● DATA TO EXAMINE
-- ==== Sys2Proof/Machine/Dispatch.lean ====
section
/-! DEFINITION. The dispatch: one arm per constructor of Instr, each a direct call of its meaning. -/

namespace Sys2Proof.Machine

def exec (i : Instr) (s : State) : Host.Outcome State Fault Refusal :=
  match i with
  | .wrCfr1 => Sys2Proof.Machine.execWrCfr1 s
  | .wrArr => Sys2Proof.Machine.execWrArr s
  | .wrCfr2 => Sys2Proof.Machine.execWrCfr2 s
  | .wrAsf => Sys2Proof.Machine.execWrAsf s
  | .wrFtw0 => Sys2Proof.Machine.execWrFtw0 s
  | .wrRam => Sys2Proof.Machine.execWrRam s
  | .wrRscw t => Sys2Proof.Machine.execWrRscw t s
  | .encFtw f => Sys2Proof.Machine.execEncFtw f s
  | .encAsfRel d => Sys2Proof.Machine.execEncAsfRel d s
  | .encAsfDbm p => Sys2Proof.Machine.execEncAsfDbm p s
  | .encAsfInt n => Sys2Proof.Machine.execEncAsfInt n s
  | .chkAsf => Sys2Proof.Machine.execChkAsf s
  | .genRscw t => Sys2Proof.Machine.execGenRscw t s
  | .genRamtab c => Sys2Proof.Machine.execGenRamtab c s
  | .xfer b d => Sys2Proof.Machine.execXfer b d s
  | .shiftByte b => Sys2Proof.Machine.execShiftByte b s
  | .strobe => Sys2Proof.Machine.execStrobe s
  | .validate => Sys2Proof.Machine.execValidate s
  | .init => Sys2Proof.Machine.execInit s
  | .btone2 t => Sys2Proof.Machine.execBtone2 t s
  | .sleep ms => Sys2Proof.Machine.execSleep ms s
  | .jmp t => Sys2Proof.Machine.execJmp t s
  | .exit c => Sys2Proof.Machine.execExit c s
  | .progSf => Sys2Proof.Machine.execProgSf s
  | .progFm => Sys2Proof.Machine.execProgFm s

end Sys2Proof.Machine
end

● PROBLEM TO SOLVE
Please show the lines of the material that contain the string "Instr".

● RESPONSE
/-! DEFINITION. The dispatch: one arm per constructor of Instr, each a direct call of its meaning. -/
def exec (i : Instr) (s : State) : Host.Outcome State Fault Refusal :=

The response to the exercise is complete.